/ 22 September 2000

They’re Ghana, but not forgotten

Simon Kuper For reasons too complex to explain, I have just spent a few weeks in Ghana. It proved an excellent place to watch two other West African countries, Cameroon and Nigeria, reach the quarterfinals of the Olympic tournament, with Cameroon going on to win the event on a penalty shoot-out against Spain.

Most Ghanaians support Nigeria and Cameroon, but not very passionately. There were no street celebrations, for instance, when the Indomitable Lions won. Africans are becoming blas’ about footballing triumphs. Nigeria took the gold in the last Olympics, and Ghana habitually win youth World Cups. Moreover, few Ghanaians saw much of the Olympics. Even in Accra, the capital, only one home in four has a television set. Instead, radios announced that an Olympic vehicle had been hijacked by an escaped convict, or that a Nigerian athlete had been run over. Ghanaians empathised with Nigeria for the loss of Nwankwo Kanu, withheld by Arsenal. Every African country knows how that feels. Indeed, Ghanaians judge footballers largely on their willingness to come home to play for the national team “to serve the country”, as they put it. So Alex Nyarko, the Everton midfielder, is well regarded in Accra.

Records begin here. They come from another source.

-- ==== Sys2Proof/Machine/RegTable.lean ====
section
/-! DEFINITION. The register map: every register and array of the spec's register tables (the field tables of the
chapters, R533), its fields with their types and reset values, the constants that name the fields, and the rows that
`REGISTER_WRITE` and `RC_READ` read the field types from. -/
namespace Sys2Proof.Machine

/-- R5. The type of a register field. -/
inductive FType where | rw | ro | wo | w1c | w1s | rc | sh | lk
  deriving DecidableEq, Repr

/-- One field of a register: its lowest bit, its width, its type and its reset value. -/
structure FieldRow where
  lsb : Nat
  width : Nat
  typ : FType
  reset : Nat
  deriving DecidableEq, Repr

/-- What the first index of an array counts, for R3: units absent from a smaller member read as zero. -/
inductive DimUnit where | none | tile | hamlet
  deriving DecidableEq, Repr

/-- One register, or one array of registers: BAR0 offset of its first element, its dimensions (count, stride, the
outer index first), what the outer index counts, whether it is a snapshot copy (R8), and its fields. -/
structure RegRow where
  base : Nat
  dims : List (Nat × Nat)
  unit : DimUnit
  snapMask : Nat
  fields : List FieldRow
  deriving DecidableEq, Repr

/-- A field of one register: the register's BAR0 offset, the field's lowest bit and its width. -/
structure Fld where
  addr : Nat
  lsb : Nat
  width : Nat
  deriving DecidableEq, Repr
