-- ==== Sys2Proof/Machine/Ops.lean ====
section
/-! DEFINITION. The named operations that every unit shares: register access, interrupts, physical memory, translation,
the error log, fault reporting and steward events. -/
namespace Sys2Proof.Machine

/-! ### Interrupt causes (R534): cause c = 32 × group + bit -/

def Irq.GLB_READY : Nat := 0
def Irq.HST_AERR : Nat := 1
def Irq.HST_PERR : Nat := 2
def Irq.HST_WR_DONE : Nat := 3
def Irq.HST_WR_FAULT : Nat := 4
def Irq.HST_LINK : Nat := 5
def Irq.GPIO : Nat := 6
def Irq.MMU_FAULT : Nat := 32
def Irq.DMA_HALT : Nat := 33
def Irq.DMA_BADDESC : Nat := 34
def Irq.PKR_DONE : Nat := 35
def Irq.PKR_FAULT : Nat := 36
def Irq.PKR_DECODE : Nat := 37
def Irq.BLT_WM : Nat := 38
def Irq.BLT_DONE : Nat := 39
def Irq.BLT_FAULT : Nat := 40
def Irq.BLT_BADREC : Nat := 41
def Irq.BLT_HAZARD : Nat := 42
def Irq.STW_FAULT : Nat := 64
def Irq.ENG_SUBST : Nat := 65
def Irq.ENG_DEGRADED : Nat := 66
def Irq.ENG_UE : Nat := 67
def Irq.SYN_INVALID : Nat := 68
def Irq.SYN_RMAP_FAULT : Nat := 69
def Irq.CMP_LFAULT : Nat := 96
def Irq.CMP_UNDERRUN : Nat := 97
def Irq.CMP_NOT_READY : Nat := 98
def Irq.CMP_WB_FAULT : Nat := 99
def Irq.CMP_WB_DROP : Nat := 100
def Irq.CMP_FILL_MISS : Nat := 101
def Irq.CMP_RMAP_FAULT : Nat := 102
def Irq.CMP_BAND_LATE : Nat := 103
def Irq.SCO_REFUSED : Nat := 104
def Irq.SCO_LATE_COMMIT : Nat := 105
def Irq.SCO_MAXED : Nat := 106
def Irq.SCO_WR_DROP : Nat := 107
def Irq.SCO_LOCK_LOSS : Nat := 108
def Irq.SCO_FREEZE : Nat := 109
def Irq.SCO_SWITCHOVER : Nat := 110
def Irq.SCO_NOSEQ : Nat := 111
def Irq.SCO_RETURN_FAIL : Nat := 112
def Irq.WYL_LANE_FAIL : Nat := 128
def Irq.WYL_NO_SPARE : Nat := 129
def Irq.WYL_BC_LOSS : Nat := 130
def Irq.WYL_RETIRE : Nat := 131
def Irq.WYL_SUBST : Nat := 132
def Irq.WYL_LINK_ERR : Nat := 133
def Irq.WYL_PORT_FAILED : Nat := 134
def Irq.PNL_RAIL_FAULT : Nat := 136
def Irq.PNL_CHK_MISMATCH : Nat := 137
def Irq.PNL_HOLD_FAIL : Nat := 138
def Irq.PNL_TORN : Nat := 139
def Irq.PNL_HOLD_DONE : Nat := 140
def Irq.BKL_LAMP_OUT : Nat := 144
def Irq.BKL_CHAIN_FAULT : Nat := 145
def Irq.BKL_OVERRUN : Nat := 146
def Irq.BKL_RX_ERR : Nat := 147
def Irq.SET_DONE : Nat := 160
def Irq.CAM_MARK : Nat := 161
def Irq.CAM_CCI_FAIL : Nat := 162
def Irq.CAM_RING_FULL : Nat := 163
def Irq.CAM_PKT_ERR : Nat := 164
def Irq.CAM_NOSET : Nat := 165
def Irq.ISP_DROP : Nat := 168
def Irq.ISP_TABLE_FAULT : Nat := 169
def Irq.MEM_UE : Nat := 192
def Irq.MEM_DEGRADED : Nat := 193
def Irq.MEM_SPEED_DONE : Nat := 194
def Irq.MEM_MAP_ERR : Nat := 195
def Irq.MEM_TEMP_ALERT : Nat := 196
def Irq.ETH_LINK_DOWN : Nat := 200
def Irq.ETH_FEC_UNCORR : Nat := 201
def Irq.ETH_FAULT : Nat := 202
def Irq.PTP_MCS : Nat := 208
def Irq.PTP_HOLDOVER : Nat := 209
def Irq.PTP_STEP : Nat := 210
def Irq.PTP_PPSIN_GLITCH : Nat := 211
def Irq.HLT_LASTING : Nat := 224
def Irq.HLT_LOG_OVF : Nat := 225
def Irq.HLT_MARGIN : Nat := 226
def Irq.HLT_AVS_FAIL : Nat := 227
def Irq.CAL_DONE : Nat := 232
def Irq.CAL_REJ : Nat := 233
def Irq.THM_WARN : Nat := 236
def Irq.THM_THROTTLE : Nat := 237
def Irq.THM_BROKEN : Nat := 238
def Irq.FWU_DONE : Nat := 240
def Irq.SPV_DONE : Nat := 244
def Irq.SPV_ALARM : Nat := 245
def Irq.SPV_SUPPLY_OOR : Nat := 246
def Irq.SPV_CFG_INVALID : Nat := 247

/-! ### Registers (R5–R8) -/

/-- R2. The part code of a member. -/
def Member.part : Member → Nat
  | .fl0400 => 0x0400 | .fl1600 => 0x1600 | .fl6400 => 0x6400
/-- R2. Tiles of a member. -/
def Member.tiles : Member → Nat
  | .fl0400 => 4 | .fl1600 => 16 | .fl6400 => 64
/-- R2. Hamlets of a member. -/
def Member.hamlets : Member → Nat
  | .fl0400 => 1 | .fl1600 => 4 | .fl6400 => 16

/-- What the register at BAR0 offset `a` holds while nothing is listed: its reset value; GLB_ID by member (R2). -/
def wordDefault (m : Member) (a : Nat) : Word :=
  if a = 0 then BitVec.ofNat 32 (0xB1 * 65536 + m.part) else BitVec.ofNat 32 (regReset a)

/-- R3. The bits of the register at BAR0 offset `a` that stand for units which the member lacks, where they are not a whole array row: tiles
in the words of one bit a tile, and the sensors, monitors, replicas and eyes of hamlets and tiles. -/
def absentBits (m : Member) (a : Nat) : Nat :=
  let all := 2 ^ 32 - 1
  let lo := all - (2 ^ min 32 m.tiles - 1)
  let hi := all - (2 ^ (m.tiles - 32) - 1)
  let hamlet := fun h => if m.hamlets ≤ h then all else 0
  if a = 0xC0048 ∨ a = 0xC0050 ∨ a = 0xD0008 then lo
  else if a = 0xC004C ∨ a = 0xC0054 ∨ a = 0xD000C then hi
  else if 0x171000 ≤ a ∧ a < 0x171080 then hamlet ((a - 0x171000) / 8)
  else if 0x1710B0 ≤ a ∧ a < 0x1710F0 then hamlet ((a - 0x1710B0) / 4)
  else if 0x171200 ≤ a ∧ a < 0x171280 then hamlet ((a - 0x171200) / 8)
  else if 0x171300 ≤ a ∧ a < 0x171380 then hamlet ((a - 0x171300) / 8)
  else if 0x151000 ≤ a ∧ a < 0x1510C0 then hamlet ((a - 0x151000) / 12)
  else if 0x151100 ≤ a ∧ a < 0x1511C0 then hamlet ((a - 0x151100) / 12)
  else if 0x151200 ≤ a ∧ a < 0x151300 then (if m.tiles ≤ (a - 0x151200) / 4 then all else 0)
  else 0
/-- R3. A word without the bits of absent units. -/
def presentBits (m : Member) (a v : Nat) : Nat := v &&& (2 ^ 32 - 1 - absentBits m a)

/-- The register word at BAR0 offset `a`. -/
def State.word (s : State) (a : Nat) : Nat := (mapGet (wordDefault s.member) s.regs a).toNat
/-- Replace the register word at BAR0 offset `a`. -/
def State.setWord (s : State) (a v : Nat) : State :=
  { s with regs := mapPut (wordDefault s.member) s.regs a (BitVec.ofNat 32 v) }
/-- The value of a register field. -/
def State.get (s : State) (f : Fld) : Nat := bitsOf (s.word f.addr) f.lsb f.width
/-- Replace the value of a register field (taken modulo its width). -/
def State.put (s : State) (f : Fld) (v : Nat) : State := s.setWord f.addr (setBits (s.word f.addr) f.lsb f.width v)
/-- Is the field nonzero? -/
def State.on (s : State) (f : Fld) : Bool := decide (s.get f ≠ 0)
/-- Add to a register field, wrapping in its width. -/
def State.bumpBy (s : State) (f : Fld) (n : Nat) : State := s.put f (s.get f + n)
/-- Count one event in a wrapping counter. -/
def State.bump (s : State) (f : Fld) : State := s.bumpBy f 1
/-- The committed copy of an SH register word (R198). -/
def State.actWord (s : State) (a : Nat) : Nat := (mapGet (wordDefault s.member) s.act a).toNat
/-- The committed value of an SH field (R198). -/
def State.getA (s : State) (f : Fld) : Nat := bitsOf (s.actWord f.addr) f.lsb f.width
/-- Replace the committed copy of an SH register word. -/
def State.setActWord (s : State) (a v : Nat) : State :=
  { s with act := mapPut (wordDefault s.member) s.act a (BitVec.ofNat 32 v) }
/-- Is the committed value of an SH field nonzero? -/
def State.onA (s : State) (f : Fld) : Bool := decide (s.getA f ≠ 0)
/-- Replace the committed value of an SH field. -/
def State.putA (s : State) (f : Fld) (v : Nat) : State := s.setActWord f.addr (setBits (s.actWord f.addr) f.lsb f.width v)
/-- The latched snapshot copy at BAR0 offset `a` (R8). -/
def State.snapWord (s : State) (a : Nat) : Nat := (mapGet (wordDefault s.member) s.snap a).toNat

/-- Drive something out of the device. -/
def State.emit (s : State) (o : Out) : State := { s with out := o :: s.out }

/-- A fresh free value, and the state whose counter has advanced (assumption 2). -/
def State.fresh (s : State) : Nat × State := (Config.freeNat s.freeCtr, { s with freeCtr := s.freeCtr + 1 })

/-- R426, R435. Eye `i` of a receiver is measured as its link adapts: height and width are what the link gives, free values (assumption 2). -/
def State.eyeTake (s : State) (i : Nat) : State :=
  let f := s.fresh
  let g := f.2.fresh
  (g.2.put (R.HLT_EYE_HEIGHT i) f.1).put (R.HLT_EYE_WIDTH i) g.1
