/-- R66. A failed ray map read is counted once per request of a 256-byte block, logged and reported. -/
def State.rmapFault (s : State) (h tile plane va : Nat) (e : AccErr) : State :=
  match s.span h with
  | none => s
  | some sp =>
    let last := if plane = 0 then sp.failCls else sp.failRes
    if last = some (va / 256) then s
    else
      let s := s.setSpan h (if plane = 0 then { sp with failCls := some (va / 256) } else { sp with failRes := some (va / 256) })
      let s := s.bump (R.SYN_HCNT_COUNT h 6)
      let s := s.log 8 0 h 6 2 va
      let s := s.accFail (0x20 + h) (2 + 4 * tile) s.rmapCtx va .read 5 e
      s.raise Irq.SYN_RMAP_FAULT

/-! ### Dealing (R63, R64) -/

/-- R63. Advance the unit's position by one pixel. -/
def State.advanceSpan (s : State) (h : Nat) : State :=
  match s.span h with
  | some sp => s.setSpan h { sp with pos := sp.pos + 1 }
  | none => s

/-- The pixel at the front of a hamlet's span: the work, its level, and band index, tile, line and column. -/
def State.frontPixel (s : State) (h : Nat) : Option (Nat × SynWork × Nat × Nat × Nat × Nat) :=
  match s.span h with
  | none => none
  | some sp => match s.synWork sp.work with
    | none => none
    | some w => match locatePixel (s.workSpan w h) sp.pos with
      | none => none
      | some (i, t, y, x) => some (sp.work, w, i, t, y, x)

/-- R64, R66. The unit passes the pixel at its position where it deals no ray for it: the word it writes itself. None where the
pixel's ray is dealt. -/
def State.passPixel (s : State) (h : Nat) : Option State :=
  match s.frontPixel h with
  | none => none
  | some (wk, w, _, t, y, x) =>
    match s.rayKind w.level t x y with
    | .deal _ _ => none
    | .dark => some ((s.selfWrite h wk t y x 0).advanceSpan h)
    | .skipped => some ((s.selfWrite h wk t y x (w.level * 2 ^ 30)).advanceSpan h)
    | .failed plane va e => some (((s.rmapFault h t plane va e).selfWrite h wk t y x 0).advanceSpan h)

/-- SYN_STAT.ACTIVE (R94): a span is being dealt while some hamlet's unit has not found its span's end. -/
def State.syncActive (s : State) : State :=
  s.put R.SYN_STAT_ACTIVE (b2n (s.syn.spans.any (fun p => match s.synWork p.2.work with
    | some w => !bitAt w.exhausted p.1 && !w.abandoned
    | none => false)))

/-- A batch as it is dealt: the rays with their class words, of one band. -/
structure Batch where
  rays : List (DealtRay × Ray × Nat)
  band : Option Nat
  deriving DecidableEq, Repr

/-- R63. Deal rays from the unit's position: at most `room` pixels are looked at; the batch ends at 64 rays, at the end of the
span, or where the band changes. -/
def State.dealRays (h : Nat) : Nat → State → Batch → State × Batch
  | 0, s, b => (s, b)
  | n + 1, s, b =>
    if 64 ≤ b.rays.length then (s, b)
    else match s.frontPixel h with
      | none => (s, b)
      | some (_, w, i, t, y, x) =>
        if b.rays ≠ [] ∧ b.band ≠ some i then (s, b)
        else match s.rayKind w.level t x y with
          | .deal ray cls =>
            let d : DealtRay := { lane := b.rays.length, tile := t, line := y, col := x, addr := s.targetAddr w t y x }
            State.dealRays h n (s.advanceSpan h) { rays := b.rays ++ [(d, ray, cls)], band := some i }
          | _ => match s.passPixel h with
            | some s' => State.dealRays h n s' b
            | none => (s, b)

/-! ### Retiring (R65) -/

/-- R65. A batch is retired: its rays count as written. -/
def State.retireBatch (s : State) (wk : Nat) (rays : List DealtRay) : State :=
  rays.foldl (fun s r => s.countWritten wk r.tile r.line 1) s

/-- The work item of a thread's launch. -/
def State.thrWork (s : State) (k : Nat) : Option Nat :=
  match s.launch (s.thr k).launch with
  | some l => l.work
  | none => none

/-- R120. The batch of a thread that is killed: the unit writes 0 for each ray and the batch is retired. -/
def State.killBatch (s : State) (k : Nat) : State :=
  let th := s.thr k
  let s := s.setThr k { th with batch := [] }
  match s.thrWork k with
  | none => s
  | some wk => th.batch.foldl (fun s r => s.selfWrite (k / 64) wk r.tile r.line r.col 0) s

/-! ### RISSUE (R161) -/

/-- R161. The eight register words of a dealt ray. -/
def rayWords (d : DealtRay) (r : Ray) (cls : Nat) : List Nat :=
  [r.ox, r.oy, r.sx, r.sy, cls % 65536 + d.tile * 65536, d.col % 8192 + d.line % 4096 * 65536,
   d.addr % 2 ^ 32, d.addr / 2 ^ 32 % 65536]

/-- R161. The eight registers of one lane. -/
def ThreadSt.setRay (t : ThreadSt) (d l : Nat) (ws : List Nat) : ThreadSt :=
  foldRange 8 (fun t i => t.setV (d + i) l (ws.getD i 0)) t

/-- R161. The registers, the predicate and BAND after a batch. -/
def ThreadSt.takeBatch (t : ThreadSt) (d p : Nat) (b : Batch) (band : Nat) : ThreadSt :=
  let t := foldRange 64 (fun t l => t.setRay d l (match b.rays[l]? with
    | some (x, r, c) => rayWords x r c
    | none => [])) t
  let t := t.setP false p (2 ^ b.rays.length - 1)
  { t with batch := b.rays.map (·.1), band := BitVec.ofNat 32 band }

/-- R161. RISSUE of an engine thread: it retires the previous batch and deals the next. The unit deals nothing while
SYN_CTL.ENABLE is 0, and the thread waits (assumption 23). -/
def State.runIssue (s : State) (t : Thr) (d p : Nat) : State :=
  let legal := !(thrIsS t) && decide (d % 8 = 0)
  s.issue t legal ⟨(List.range 8).map (d + ·), []⟩ (fun th =>
    match t with
    | .eng e sl =>
      let k := e * 4 + sl
      let h := e / 16
      match s.thrWork k with
      | none => s.setThr k (th.takeBatch d p ⟨[], none⟩ 0xFFFFFFFF).next
      | some wk =>
        if !s.on R.SYN_CTL_ENABLE then s
        else
          let s := s.retireBatch wk th.batch
          match s.synWork wk, s.span h with
          | some w, some sp =>
            if sp.work ≠ wk ∨ w.abandoned then s.setThr k (th.takeBatch d p ⟨[], none⟩ th.band.toNat).next
            else
              let r := State.dealRays h (spanSize (s.workSpan w h) - sp.pos) s ⟨[], none⟩
              let s := r.1
              let s := if r.2.rays = [] then
                  (match s.synWork wk with
                   | some w => (s.setSynWork wk { w with exhausted := w.exhausted ||| 2 ^ h }).syncActive
                   | none => s)
                else s
              let band := match w.band, r.2.band with
                | some b, _ => b
                | none, some i => i
                | none, none => th.band.toNat
              s.setThr k (th.takeBatch d p r.2 band).next
          | _, _ => s.setThr k (th.takeBatch d p ⟨[], none⟩ th.band.toNat).next
    | _ => s)

/-- R63, R161 RISSUE. -/
def execRissue (t : Thr) (d p : Nat) (s : State) : Host.Outcome State Fault Refusal := .next (s.runIssue t d p)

Nyarko even made it to the recent match in Lesotho. He left at half-time, flying off to play for Everton against Spurs, but Ghanaians appreciated the effort. As one ex-pro told me: “Nyarko is not a player who comes driving up in a posh-posh car. When Abedi Pele is in town, you know that he is here. When Tony Yeboah is here, also. With Nyarko, only when you meet him personally you know that he is in town.” Watching African players in Europe, with their Italian clothes and rap music, it can be hard to imagine how they grew up. Roger Milla, the great Cameroonian, was once a railway worker’s son picking fights on the streets of Yaounde. Clemens Westerhof, the Dutchman who used to coach Nigeria, says he first noticed Kanu at a derelict ground in the middle of nowhere when out of a tiny team bus emerged a boy beanpole bent almost double.

Abedi Pele grew up in a town in the far north of Ghana, where his many relatives traded across the Burkina Faso border in grain, currencies, sheep and goats. (Crucially, it seems, Ghanaian sheep and goats are slightly different to Burkinabe ones.) I was told this by the son of a former chief of this town, who was wearing a T-shirt that said: “Dennis Bergkamp: he’s as cold as ice.” This man praised Abedi Pele as a “lavish giver” who has built dormitories at local schools so that students can board. One of the delights of West African football is the team names. Perhaps the best is the Ghanaian side Mysterious Dwarfs. The players aren’t really dwarfs, unlike the minor Cameroonian side Ants of Salapoumbe, whose players really are pygmies. Rather, in Ghanaian folklore dwarfs possess mysterious powers. One man told me a story about a Muslim who had procured a bunch of dwarfs to come with him to collect some gold; but after he had bought them gin, the dwarfs made themselves invisible and “beat him rough-rough”. Similarly, the Dwarfs club became the Mysterious Dwarfs because often, when they appeared beaten, they somehow won. “But that is not helping them this year,” said my informant. When it comes to corruption, Africans speak of Nigeria with a sort of awe. The watchdog Transparency International has adjudged Nigeria the world’s most corrupt nation, a title previously held by Cameroon. Ghana, though straighter than both, is not entirely pure. Last month I watched Accra’s Hearts of Oak stumble their way towards the Ghanaian title. Hearts have been so poor recently that some say they are throwing matches. But against Okwawu United, the referee kept bailing them out. In the first half he disallowed two Okwawu goals, denied Okwawu a penalty, and refused to send off a Hearts player for flattening a striker who had only the keeper to beat. “Referees are always lenient to Hearts,” confided my neighbour, a Hearts fan. Quite likely the referee was honest: he was even-handed in the second half, and the game ended 1-1. But whereas in Britain only tedious conspiracy theorists think referees support Manchester United, in Africa you don’t have to be paranoid to suspect a fix. Ghana have won four African Nations Cups, but have never qualified for a World Cup, and its fans are reduced to supporting Cameroon and Nigeria. It is clear why Nigeria is better at football: there are 120-million Nigerians. But why does Cameroon outperform Ghana and the rest of Africa?

As one of the few living Britons to have visited both countries, I have a theory. Every lunchtime, evening and weekend, Yaounde, Cameroon’s capital, turns into a vast football field. On every spare scrap of land there is a game. In Accra, however, the only footballs you are likely to see are those thrust at you by street vendors. In that way the city resembles London, where very few play but millions support.